### WORK ITEM
The required output consists solely of the lines from the top of the listing through the line containing "byte first. -/", transcribed exactly.

### EXERCISE INPUTS
____

-- ==== Sys2Proof/Tests/Slice0.lean ====
section
/-! SUPPORT. The model's own tests. Expected values come from the rules' examples, from 95_test_vectors.md and from
96_round_traces.md; `test_witness_<Name>` shows inputs that meet all hypotheses of the obligation of that name. -/

namespace Sys2Proof.Tests

open Sys2Proof.Machine

/-! ### Small builders -/

/-- The ASCII bytes of a text (R76). -/
def sym (t : String) : Bytes := t.toList.map fun c => BitVec.ofNat 8 c.toNat

/-- The digits of a text of symbols (R76). -/
def digits (t : String) : Digits := (sym t).map fun b => (symbolDigit b).getD 99

/-- The `n` bytes of a number, the most significant first. -/
def bytes (n x : Nat) : Bytes := (List.range n).map fun j => BitVec.ofNat 8 (x / 256 ^ (n - 1 - j))

/-- The block that a number spells, the most significant byte first. -/
def block (x : Nat) : Block := Vector.ofFn fun j : Fin 16 => BitVec.ofNat 8 (x / 256 ^ (15 - j.val))

/-- K1 and the two tweaks of Vectors 1 and 3 (95_test_vectors.md). -/
def k1 : Bytes := bytes 16 0xEF4359D8D580AA4F7F036D6F04FC6A94
def t1 : Bytes := bytes 8 0xD8E7920AFA330A73
def t3 : Bytes := bytes 7 0xD8E7920AFA330A
def tw1 : Tweak := #v[0xd8#8, 0xe7#8, 0x92#8, 0x0a#8, 0xfa#8, 0x33#8, 0x0a#8, 0x73#8]
def tw3 : Tweak := #v[0xd8#8, 0xe7#8, 0x92#8, 0x00#8, 0xfa#8, 0x33#8, 0x0a#8, 0xa0#8]

/-- The oracles `zero`, `one` and `ident` of 95_test_vectors.md. -/
def zeroOracle : Oracle := fun _ _ => block 0
def oneOracle : Oracle := fun _ _ => block (2 ^ 120)
def identOracle : Oracle := fun _ q => q

/-- An oracle that answers the listed queries and zero to every other one. -/
def tableOracle (rows : List (Nat × Nat)) : Oracle := fun _ q =>
  match rows.find? fun row => (block row.1).toList = q.toList with
  | some row => block row.2
  | none => block 0

/-- A context of a radix made by INIT with K1 and the tweak of Vector 1. -/
def ctx (r : Nat) : Context := newContext r (minLength r, maxLength r) tw1 .bits128 k1

/-- A configured engine with no call in progress. -/
def idle (r : Nat) : State := State.reset.configure (ctx r)

/-- An engine in a call on the message 123456 at a round index and a round count. -/
def inCall (dir : Dir) (ri : BitVec 3) (rc : BitVec 4) : State :=
  { idle 10 with busy := true, call := { splitCall dir tw1 (digits "123456") with ri := ri, rc := rc } }

/-- A state with one frame waiting. -/
def offered (s : State) (frame : Bytes) : State := { s with waiting := [frame] }

/-- What one step adds to an empty log of outward events. -/
def answers (s : State) : List Event :=
  match step s with
  | .next t => t.sent
  | .fault _ => []
  | .refused _ => []

/-- One register after one step. -/
def after {α : Type} (f : State → α) (s : State) : Option α :=
  match step s with
  | .next t => some (f t)
  | .fault _ => none
  | .refused _ => none

/-! ### WellFormed: an ill-formed term for each check -/

def long : Bytes := List.replicate 256 0x30#8

theorem long_refused : ¬ Countable long := by decide +kernel

theorem test_wf_init_key : ¬ WellFormed (.init 10#8 long t1) := fun h => long_refused h.1
theorem test_wf_init_tweak : ¬ WellFormed (.init 10#8 k1 long) := fun h => long_refused h.2
theorem test_wf_enc : ¬ WellFormed (.enc long) := long_refused
theorem test_wf_dec : ¬ WellFormed (.dec long) := long_refused
theorem test_wf_enct_sym : ¬ WellFormed (.enct long t1) := fun h => long_refused h.1
theorem test_wf_enct_tweak : ¬ WellFormed (.enct [] long) := fun h => long_refused h.2
theorem test_wf_dect_sym : ¬ WellFormed (.dect long t1) := fun h => long_refused h.1
theorem test_wf_dect_tweak : ¬ WellFormed (.dect [] long) := fun h => long_refused h.2

/-! ### Decoding (R71 to R74, R83, R90) -/

theorem test_decode_init : decode (.frame [0b00000001, 0x0a, 0x02, 0x01, 0xef, 0x43, 0xd8]) =
    .ok (.init 0x0a [0xef, 0x43] [0xd8]) := by decide
theorem test_decode_enc : decode (.frame [0b00000010, 0x03, 0x31, 0x32, 0x33]) = .ok (.enc [0x31, 0x32, 0x33]) := by decide
theorem test_decode_dec : decode (.frame [0b00000011, 0x01, 0x7a]) = .ok (.dec [0x7a]) := by decide
theorem test_decode_enct : decode (.frame [0b00000110, 0x01, 0x02, 0x61, 0xfa, 0x33]) = .ok (.enct [0x61] [0xfa, 0x33]) := by decide
theorem test_decode_dect : decode (.frame [0b00000111, 0x02, 0x01, 0x61, 0x7a, 0xfa]) = .ok (.dect [0x61, 0x7a] [0xfa]) := by decide
theorem test_decode_rnde : decode (.control 0b0110#4) = .ok (.rnde 6#3) := by decide
theorem test_decode_rndd : decode (.control 0b1001#4) = .ok (.rndd 1#3) := by decide

theorem test_decode_illegal :
    [[], [0x00], [0x04, 0x00], [0x05], [0x08], [0xff], [0x01], [0x01, 0x0a, 0x10], [0x02], [0x02, 0x06, 0x31, 0x32],
      [0x02, 0x01, 0x31, 0xff], [0x06, 0x06]].map decodeFrame =
    [.error .emptyFrame, .error (.reservedOpcode 0x00), .error (.reservedOpcode 0x04), .error (.reservedOpcode 0x05),
      .error (.reservedOpcode 0x08), .error (.reservedOpcode 0xff), .error .noLengthBytes, .error .noLengthBytes,
      .error .noLengthBytes, .error .wrongLength, .error .wrongLength, .error .noLengthBytes] := by decide

theorem test_table_words :
    [decodeTableWord 8 0x01, decodeTableWord 8 0x02, decodeTableWord 8 0x03, decodeTableWord 8 0x06, decodeTableWord 8 0x07,
      decodeTableWord 4 0b0101, decodeTableWord 4 0b1010, decodeTableWord 8 0b0101, decodeTableWord 8 0b1010] =
    [some (.init 0 [] []), some (.enc []), some (.dec []), some (.enct [] []), some (.dect [] []),
      some (.rnde 5), some (.rndd 2), some (.rnde 5), some (.rndd 2)] := by decide

/-- A table word runs as the first instruction after reset: a transform answers NotConfigured (R252). -/
theorem test_placed_enc : answers (State.reset.withFetchWord 8 0x02) = [.response [0x08]] := by decide
theorem test_placed_rndd : after (fun t => (t.call.ri, t.call.rc)) (State.reset.withFetchWord 4 0b1101) = some (4#3, 3#4) := by
  decide

/-! ### The assembler (R92, R93) -/

theorem test_assemble :
    assemble "ENCT \"890121\", tweak=D8E7920AFA330A ; over".toList = some (.enct (sym "890121") t3) ∧
      assemble "INIT  key=ef43, tweak=, radix=36".toList = some (.init 36 [0xef, 0x43] []) ∧
      assemble "INIT  key=ef4, tweak=00".toList = none := by decide
theorem test_response_lines :
    errorResponseLine .notConfigured = "-> NotConfigured".toList ∧
      messageResponseLine (sym "a9") = "-> OK \"a9\"".toList ∧
      boundsResponseLine 6 56 = "-> OK 6, 56".toList := by decide

/-! ### Validator, tweak codec, radix codec (95_test_vectors.md 2.1 to 2.3) -/

theorem test_bounds : [2, 10, 16, 26, 36].map (fun r => (minLength r, maxLength r)) =
    [(20, 192), (6, 56), (5, 48), (5, 40), (4, 36)] := by decide
theorem test_expand : expand t3 = .ok tw3 ∧ expand t1 = .ok tw1 ∧
    expand [0, 0, 0, 0x0f, 0, 0, 0] = .ok #v[0, 0, 0, 0, 0, 0, 0, 0xf0] ∧ expand [0, 0, 0, 0, 0, 0] = .error .invalidTweakLength := by
  decide
theorem test_num : num 36 (digits "zz") = 1295 ∧ num 26 (digits "0123456789") = 225867353045 ∧ num 10 [0, 0, 7] = 7 := by
  decide
theorem test_str : toDigitString 10 5 42 = .ok [0, 0, 0, 4, 2] ∧ toDigitString 36 2 1295 = .ok [35, 35] ∧
    toDigitString 36 2 1296 = .error .valueTooLarge ∧ toDigitString 10 5 0 = .ok [0, 0, 0, 0, 0] := by decide
theorem test_bytes : toFixedBytes 0 = [] ∧ toFixedBytes 255 = [0xff] ∧ toFixedBytes 256 = [0x01, 0x00] ∧
    toFixedBytes 98765 = [0x01, 0x81, 0xcd] := by decide
theorem test_emod : emod (-1) 1000 = 999 ∧ emod (-1000) 1000 = 0 ∧ emod (-5) 3 = 1 ∧
    emod (-(2 ^ 128 - 1)) (10 ^ 9) = 231788545 := by decide
theorem test_digits : checkDigits 11 (sym "aaaaaa") = .ok [10, 10, 10, 10, 10, 10] ∧
    checkDigits 11 (sym "aaaaab") = .error .invalidDigitForRadix ∧
    checkDigits 36 (sym "12345A") = .error .invalidDigitForRadix := by decide

/-! ### Single rounds (95_test_vectors.md 2.4) -/

theorem test_block : (roundBlock 0 (tweakHalf 0 tw1) 10 (digits "567890000")).toList = bytes 16 0xfa330a730000000000000000000181cd ∧
    (roundQuery 7 tw1 10 (digits "750918814")).toList = bytes 16 0xf1abf61800000000000000000d92e7d8 := by decide
theorem test_round_add : roundF oneOracle [] 0 .encrypt tw3 36 3 2 (digits "zz") (digits "zzz") = some (digits "000") ∧
    roundF oneOracle [] 0 .encrypt tw1 10 3 3 (digits "000") (digits "000") = some (digits "100") := by decide
theorem test_round_subtract : roundF oneOracle [] 0 .decrypt tw1 10 3 3 (digits "000") (digits "000") = some (digits "999") ∧
    roundF oneOracle [] 7 .decrypt tw1 10 3 3 (digits "400") (digits "400") = some (digits "300") := by decide
theorem test_round_ident : roundF identOracle [] 0 .encrypt tw1 10 3 3 (digits "000") (digits "000") = some (digits "696") ∧
    roundF identOracle [] 1 .encrypt tw1 10 3 3 (digits "696") (digits "000") = some (digits "023") := by decide
/-- The two AES rows, with the answers the table gives. -/
theorem test_round_aes :
    roundF (fun _ _ => block 0x390075fffb246934ff3d0e214a3e7fde) k1 0 .encrypt tw1 10 9 9 (digits "567890000") (digits "890121234") =
      some (digits "994601732") ∧
    roundF (fun _ _ => block 0x0daafb88c1a1fe434821196e538df3ed) k1 7 .decrypt tw1 10 9 9 (digits "750918814") (digits "058654607") =
      some (digits "141131789") := by decide

/-! ### The schedules (95_test_vectors.md 2.5, 96_round_traces.md T2) -/

/-- The queries and answers of Vector 2's encryption (T2.1). -/
def vector2 : List (Nat × Nat) :=
  [(0x20bb382b8c03000000000000d8120ef6, 0x6a9eb15b3eaf0b0d259601a33e469220),
   (0x24bdfcbfa030000000000000938a769a, 0xa34e27ed63072d617a8a96294976d153),
   (0xc3036c52b600000000000000da120ef6, 0xbaa4fb19f277c72af9b5ffc8a6176334),
   (0xded5b6871940000000000000918a769a, 0xf0b1dd0eb93f7a60d6c4190a5fa92222),
   (0xb373536d1404000000000000dc120ef6, 0x4cae4291056eec39a12929b072c6def0),
   (0x2af0de6abd13000000000000978a769a, 0x1bd36281f3a6c46187c404c7fe9d19a4),
   (0xce4069743904000000000000de120ef6, 0x7e877ab1e942f13d6d1b70d615625033),
   (0xa8e70007a80b000000000000958a769a, 0xffad3a260ffee1876887def78af9fda3)]

def tw2 : Tweak := #v[0x9a#8, 0x76#8, 0x8a#8, 0x92#8, 0xf6#8, 0x0e#8, 0x12#8, 0xd8#8]

/-- Vector 2 (S3): radix 26, an odd length, and the eight queries of the trace in order. -/
theorem test_vector2_encrypt :
    (transform (tableOracle vector2) (ctx 26) .encrypt tw2 (digits "0123456789abcdefghi")).map
      (fun out => (symbols out.1, out.2.map Vector.toList)) =
    some (sym "g2pk40i992fn20cjakb", vector2.map fun row => (block row.1).toList) := by decide +kernel
theorem test_vector2_decrypt :
    (transform (tableOracle vector2) (ctx 26) .decrypt tw2 (digits "g2pk40i992fn20cjakb")).map (fun out => symbols out.1) =
    some (sym "0123456789abcdefghi") := by decide +kernel
theorem test_schedule_one :
    (transform oneOracle (ctx 10) .encrypt tw1 (digits "1234567")).map Prod.fst = some (digits "5234967") ∧
      (transform oneOracle (ctx 10) .decrypt tw1 (digits "5234967")).map Prod.fst = some (digits "1234567") := by decide
theorem test_schedule_ident :
    (transform identOracle (ctx 36) .encrypt tw3 (digits "zzzzz")).map Prod.fst = some (digits "ifcl5") := by decide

____

### ANSWER AREA
-- ==== Sys2Proof/Tests/Slice0.lean ====
section
/-! SUPPORT. The model's own tests. Expected values come from the rules' examples, from 95_test_vectors.md and from
96_round_traces.md; `test_witness_<Name>` shows inputs that meet all hypotheses of the obligation of that name. -/

namespace Sys2Proof.Tests

open Sys2Proof.Machine

/-! ### Small builders -/

/-- The ASCII bytes of a text (R76). -/
def sym (t : String) : Bytes := t.toList.map fun c => BitVec.ofNat 8 c.toNat

/-- The digits of a text of symbols (R76). -/
def digits (t : String) : Digits := (sym t).map fun b => (symbolDigit b).getD 99

/-- The `n` bytes of a number, the most significant first. -/
def bytes (n x : Nat) : Bytes := (List.range n).map fun j => BitVec.ofNat 8 (x / 256 ^ (n - 1 - j))

/-- The block that a number spells, the most significant byte first. -/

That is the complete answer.